Tax subsidies will help reduce the cost of electric cars. |
When electric car prices decrease, sales will increase, creating the premise for businesses to increase production output, leading to further price reductions.
Despite the significant growth potential of electric vehicles, barriers to adoption of these technologies remain a common problem across the region. The biggest concern for consumers, influencing their decision to purchase electric vehicles, is the fear of running out of battery while driving.
To solve this problem, manufacturers are gradually increasing the distance that cars can travel by optimizing the use of electric energy and increasing the energy density of the battery pack. In addition, there is the solution of charging stations in each country.

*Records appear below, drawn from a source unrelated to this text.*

-- ==== Sys2Proof/Tests/Slice0.lean ====
section
/-! SUPPORT. Tests. Expected values are the spec's own: 95_test_vectors.md (S, BV, PV, RV, TV and the traces of §2.3, §3.3),
the examples of R42 to R56, the table of R38. The `wit_` theorems show that the hypotheses of the statements can be met. -/

namespace Sys2Proof.Machine

/-! ### WellFormed: the one check refuses ops below 8 -/

theorem test_reserved_op_7_is_ill_formed : (Instr.reserved 7#4 0#64).wellFormed = false := by decide
theorem test_reserved_op_0_is_ill_formed : (Instr.reserved 0#4 0x80#64).wellFormed = false := by decide
theorem test_reserved_op_8_is_well_formed : (Instr.reserved 8#4 0#64).wellFormed = true := by decide

/-! ### Decoding: op bits written out from R39, one per constructor -/

theorem test_decode_brev8 : decode ⟨0b0000#4, 0x80#64⟩ = .brev8 0x80#64 := by decide
theorem test_decode_brev16 : decode ⟨0b0001#4, 0x1234#64⟩ = .brev16 0x1234#64 := by decide
theorem test_decode_brev32 : decode ⟨0b0010#4, 1#64⟩ = .brev32 1#64 := by decide
theorem test_decode_brev64 : decode ⟨0b0011#4, 1#64⟩ = .brev64 1#64 := by decide
theorem test_decode_popcnt8 : decode ⟨0b0100#4, 0xD2#64⟩ = .popcnt8 0xD2#64 := by decide
theorem test_decode_popcnt16 : decode ⟨0b0101#4, 1#64⟩ = .popcnt16 1#64 := by decide
theorem test_decode_popcnt32 : decode ⟨0b0110#4, 1#64⟩ = .popcnt32 1#64 := by decide
theorem test_decode_popcnt64 : decode ⟨0b0111#4, 1#64⟩ = .popcnt64 1#64 := by decide
theorem test_decode_reserved : decode ⟨0b1001#4, 0xFFFF#64⟩ = .reserved 0b1001#4 0xFFFF#64 := by decide
theorem test_table_word_popcnt16 : decodeTableWord 8 0x5 = some (.popcnt16 0#64) := by decide
theorem test_table_word_operand_bits : decodeTableWord 68 (0xD2 * 16 + 0x4) = some (.popcnt8 0xD2#64) := by decide
theorem test_table_word_too_long : decodeTableWord 72 (2 ^ 68) = none := by decide
theorem test_idle_is_no_request : decodeInputs ⟨true, false, false, 3#4, 1#64⟩ = .error .noValid := by decide
theorem test_reset_takes_precedence : decodeInputs ⟨true, true, true, 3#4, 1#64⟩ = .error .inReset := by decide
theorem test_stopped_clock_samples_nothing : decodeInputs ⟨false, true, true, 3#4, 1#64⟩ = .error .clockStopped := by decide

/-! ### Assembler lines (R38, and lines of 95_test_vectors.md §6) -/

theorem test_line_brev : parseLine "brev.64 0x0123456789ABCDEF".toList = some (.request (.brev64 0x0123456789ABCDEF#64)) := by
  decide
theorem test_line_case_and_binary : parseLine "POPCNT.8 0b11010010".toList = some (.request (.popcnt8 0xD2#64)) := by decide
theorem test_line_rsv : parseLine "rsv 9 0x000000000000FFFF".toList = some (.request (.reserved 9#4 0xFFFF#64)) := by decide
theorem test_line_rsv_7_is_no_line : parseLine "rsv 7 0x0".toList = none := by decide
theorem test_line_65_bits_is_no_line : parseLine "brev.64 0x10000000000000000".toList = none := by decide
theorem test_line_idle : parseLine "idle".toList = some .idle := by decide
theorem test_line_reset : parseLine "reset".toList = some .reset := by decide

/-! ### Results -/

theorem test_brev8_bv8 : brev .w8 0xB4#64 = 0x2D#64 := by decide
theorem test_brev8_bv10 : brev .w8 0xFFFFFFFFFFFFFF80#64 = 0x01#64 := by decide
theorem test_brev16_bv17 : brev .w16 0x1234#64 = 0x2C48#64 := by decide
theorem test_brev16_bv18 : brev .w16 0xFFFFFFFFFFFF0001#64 = 0x8000#64 := by decide
theorem test_brev32_bv26 : brev .w32 0xDEADBEEF#64 = 0xF77DB57B#64 := by decide
theorem test_brev32_bv28 : brev .w32 0x0123456789ABCDEF#64 = 0xF7B3D591#64 := by decide
theorem test_brev64_bv36 : brev .w64 0xDEADBEEFCAFEF00D#64 = 0xB00F7F53F77DB57B#64 := by decide
theorem test_popcnt8_pv6 : popcnt .w8 0xD2#64 = 4#64 := by decide
theorem test_popcnt8_pv8 : popcnt .w8 0xFFFFFFFFFFFFFF00#64 = 0#64 := by decide
theorem test_popcnt16_pv10 : popcnt .w16 0xFFFF#64 = 0x10#64 := by decide
theorem test_popcnt16_pv14 : popcnt .w16 0x1234#64 = 5#64 := by decide
theorem test_popcnt32_pv23 : popcnt .w32 0xDEADBEEF#64 = 0x18#64 := by decide
theorem test_popcnt64_pv26 : popcnt .w64 0xFFFFFFFFFFFFFFFF#64 = 0x40#64 := by decide +kernel
theorem test_popcnt64_pv31 : popcnt .w64 0xDEADBEEFCAFEF00D#64 = 0x2A#64 := by decide +kernel

/-! ### The reference algorithms' intermediate values (§2.3, §3.3) -/

theorem test_brev_swar_after_g4 : brevSwarOver .w8 [4] 0xB4#64 = 0x4B#64 := by decide
theorem test_brev_swar_after_g2 : brevSwarOver .w8 [4, 2] 0xB4#64 = 0x1E#64 := by decide
theorem test_brev_swar_64 : brevSwar .w64 0x0123456789ABCDEF#64 = 0xF7B3D591E6A2C480#64 := by decide
theorem test_popcnt_swar_after_g1 : popcntSwarOver .w8 [1] 0xD2#64 = 0x91#64 := by decide
theorem test_popcnt_swar_after_g2 : popcntSwarOver .w8 [1, 2] 0xD2#64 = 0x31#64 := by decide
theorem test_popcnt_swar_ff : popcntSwar .w8 0xFF#64 = 8#64 := by decide
theorem test_popcnt_swar_32_after_g8 : popcntSwarOver .w32 [1, 2, 4, 8] 0xDEADBEEF#64 = 0x000B000D#64 := by decide

/-! ### One step -/

/-- The state an outcome holds. -/
def nextOf : Host.Outcome State Fault Refusal → Option State
  | .next t => some t
  | .fault _ => none
  | .refused _ => none

/-- A block after its first reset edge, with these stages, whose host presents these cycles. -/
def block (stages : List Stage) (inputs : List Inputs) : State := ⟨stages, inputs, [], .resetSeen⟩

/-- A running cycle that presents a request. -/
def ask (op : BitVec 4) (a : Word) : Inputs := (Request.mk op a).inputs

/-- A cycle with `rst` = 1 that also drives a request. -/
def resetWith (op : BitVec 4) (a : Word) : Inputs := { ask op a with rst := true }

theorem test_step_brev8 : (nextOf (step (block [Stage.empty] [ask 0#4 0x80#64]))).map State.outputs = some ⟨true, 1#64, false⟩ := by
  decide
theorem test_step_reserved_rv8 :
    (nextOf (step (block [Stage.empty] [ask 15#4 0xDEADBEEFCAFEF00D#64]))).map State.outputs = some ⟨true, 0#64, true⟩ := by decide
theorem test_step_idle_tv1 :
    (nextOf (step (block [⟨true, 7#64, false⟩] [⟨true, false, false, 3#4, 0xFFFFFFFFFFFFFFFF#64⟩]))).map State.outputs =
      some ⟨false, 0#64, false⟩ := by decide
theorem test_step_reset_tv2 :
    (nextOf (step (block [⟨true, 0#64, false⟩, ⟨true, 0#64, true⟩] [resetWith 4#4 0xFF#64]))).map State.stages =
      some [Stage.empty, Stage.empty] := by decide
theorem test_reset_cycle_still_shows_response :
    (block [⟨true, 0#64, false⟩, ⟨true, 0#64, true⟩] [resetWith 4#4 0xFF#64]).outputs = ⟨true, 0#64, true⟩ := by decide
theorem test_combinational_reset_tv3 : (block [] [resetWith 0#4 1#64]).outputs = ⟨false, 0#64, false⟩ := by decide
theorem test_combinational_brev_tv4 : (block [] [ask 0#4 1#64]).outputs = ⟨true, 0x80#64, false⟩ := by decide
theorem test_step_moves_pipeline_tv5 :
    (nextOf (step (block [⟨true, 8#64, false⟩, Stage.empty, ⟨true, 1#64, false⟩] []))).map State.stages =
      some [Stage.empty, ⟨true, 8#64, false⟩, Stage.empty] := by decide
theorem test_step_stopped_clock :
    nextOf (step (block [⟨true, 8#64, false⟩] [{ ask 0#4 1#64 with clk := false }])) = some (block [⟨true, 8#64, false⟩] []) := by
  decide
theorem test_fetch_word_runs : (nextOf (step (State.reset.withFetchWord 8 0xD))).map State.stages =
    some [⟨true, 0#64, true⟩] := by decide

/-- A block with one stage after power-up, no reset edge yet (R68), whose host presents these cycles. -/
def waiting (inputs : List Inputs) : State := { State.powerUp 0 1 with inputs := inputs }

/-- R68: a request before the first reset edge starts nothing: the stages are drawn anew, and the block still waits. -/
theorem test_step_before_reset_waits :
    (nextOf (step (waiting [ask 0#4 1#64]))).map (fun t => (t.stages, t.phase)) =
      some (drawnStages 1 1, Phase.unreset 1) := by rfl
theorem test_first_reset_edge_r68 :
    (nextOf (step (waiting [resetWith 0#4 1#64]))).map (fun t => (t.stages, t.phase)) =
      some ([Stage.empty], Phase.resetSeen) := by rfl
theorem test_first_request_after_reset_r68 :
    (nextOf (runCycles 3 (waiting [ask 15#4 1#64, resetWith 0#4 1#64, ask 0#4 0x80#64]))).map State.outputs =
      some ⟨true, 1#64, false⟩ := by rfl

/-! ### Witnesses: the hypotheses of the statements can be met -/

theorem wit_func_of_each_kind : (0b0011#4).extractLsb' 2 2 = 0b00#2 ∧ (0b0100#4).extractLsb' 2 2 = 0b01#2 ∧
    (0b1011#4).extractLsb' 2 2 = 0b10#2 ∧ (0b1111#4).extractLsb' 2 2 = 0b11#2 := by decide
theorem wit_row_of_table : (⟨"RESERVED", 0x8#4, 0x8#4⟩ : OpcodeRow) ∈ opcodeTable := by decide
theorem wit_well_formed_bounds : (Instr.reserved 8#4 0#64).wellFormed = true ∧ (Instr.reserved 15#4 1#64).wellFormed = true := by
  decide
theorem wit_entry_first_and_last : (maskEntry .w8 1).isSome = true ∧ (maskEntry .w64 32).isSome = true := by decide
theorem wit_word_of_width : (0xFF#64).toNat < 2 ^ Width.bits .w8 ∧ 4 ∈ granularities .w8 := by decide
theorem wit_prefix_descending : [32, 16] <+: (granularities .w64).reverse := by decide
theorem wit_order : List.Perm [2, 1, 4] (granularities .w8) := by decide
theorem wit_prefix_first_step : ([] ++ [1]) <+: granularities .w8 ∧ 3 < Width.bits .w8 / (2 * 1) := by decide
theorem wit_prefix_last_step : ([1, 2, 4] ++ [8]) <+: granularities .w16 ∧ 0 < Width.bits .w16 / (2 * 8) := by decide
theorem wit_disjoint_masks : 0x0F#64 &&& 0xF0#64 = 0#64 ∧ 0xD2#64 &&& (0x0F#64 ||| 0xF0#64) = 0xD2#64 := by decide
theorem wit_same_low_bits : ∀ i, i < Width.bits .w8 → (0x180#64).getLsbD i = (0x80#64).getLsbD i := by decide

/-- The state of the witnesses about single cycles: two stages, a reserved request presented. -/
def witState : State := block [Stage.empty, ⟨true, 5#64, false⟩] [ask 15#4 1#64, Inputs.idle]

theorem wit_serving : witState.serving ∧ (block [] [ask 0#4 1#64]).serving ∧ (State.powerUp 3 0).serving ∧
    State.reset.serving := by decide
theorem wit_not_serving : ¬ (State.powerUp 0 1).serving := by decide
theorem wit_presents : witState.serving ∧ Inputs.presents witState.current (.reserved 15#4 1#64) ∧
    (15#4).extractLsb' 2 2 = 0b11#2 := by decide
theorem wit_later_cycles_run : ∀ k, 1 ≤ k → k < witState.latency → Inputs.running (witState.inputAt k) := by
  intro k h1 h2
  obtain rfl : k = 1 := by
    have : k < 2 := h2
    omega
  decide
theorem wit_exec_next : ∃ t, exec (.reserved 15#4 1#64) witState = .next t ∧ 1 ≤ witState.latency := ⟨_, rfl, by decide⟩
theorem wit_exec_next_twice : witState.serving ∧ State.reset.serving ∧ (∃ t, exec (.popcnt64 7#64) witState = .next t) ∧ 1 ≤ witState.latency ∧
    (∃ t, exec (.popcnt64 7#64) State.reset = .next t) ∧ 1 ≤ State.reset.latency :=
  ⟨by decide, by decide, ⟨_, rfl⟩, by decide, ⟨_, rfl⟩, by decide⟩
theorem wit_step_next : ∃ t, step witState = .next t := ⟨_, rfl⟩
theorem wit_latency_one : (block [Stage.empty] [ask 0#4 1#64]).serving ∧
    Inputs.presents (block [Stage.empty] [ask 0#4 1#64]).current (.brev8 1#64) := by decide
theorem wit_latency_zero : (block [] [ask 0#4 1#64]).serving ∧
    Inputs.presents (block [] [ask 0#4 1#64]).current (.brev8 1#64) ∧
    (block [] [ask 0#4 1#64]).latency = 0 := by decide
theorem wit_no_valid : Inputs.idle.reqValid = false := rfl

Regarding charging stations, Mr. Yossapong Laoonual, Chairman of the Thai Electric Vehicle Association, believes that electric vehicles and charging stations are two factors that develop in parallel, not necessarily sequentially. Currently, this country has up to 200 charging stations even though there are only 100 electric vehicles in circulation.
A large listed company in Thailand has announced that it wants to install 1,000 charging stations here. "They announced that there will be one station every 5km and more importantly, there is not just one company but 2-3 large units that want to do this, proving that there is an opportunity for the private sector," he added.
Sharing the same view on parallel development between charging stations and electric vehicles, the President of the Philippine Electric Vehicle Association believes that in the future, businesses in the field will build more electric charging stations, because when consumers demand it, they will do it.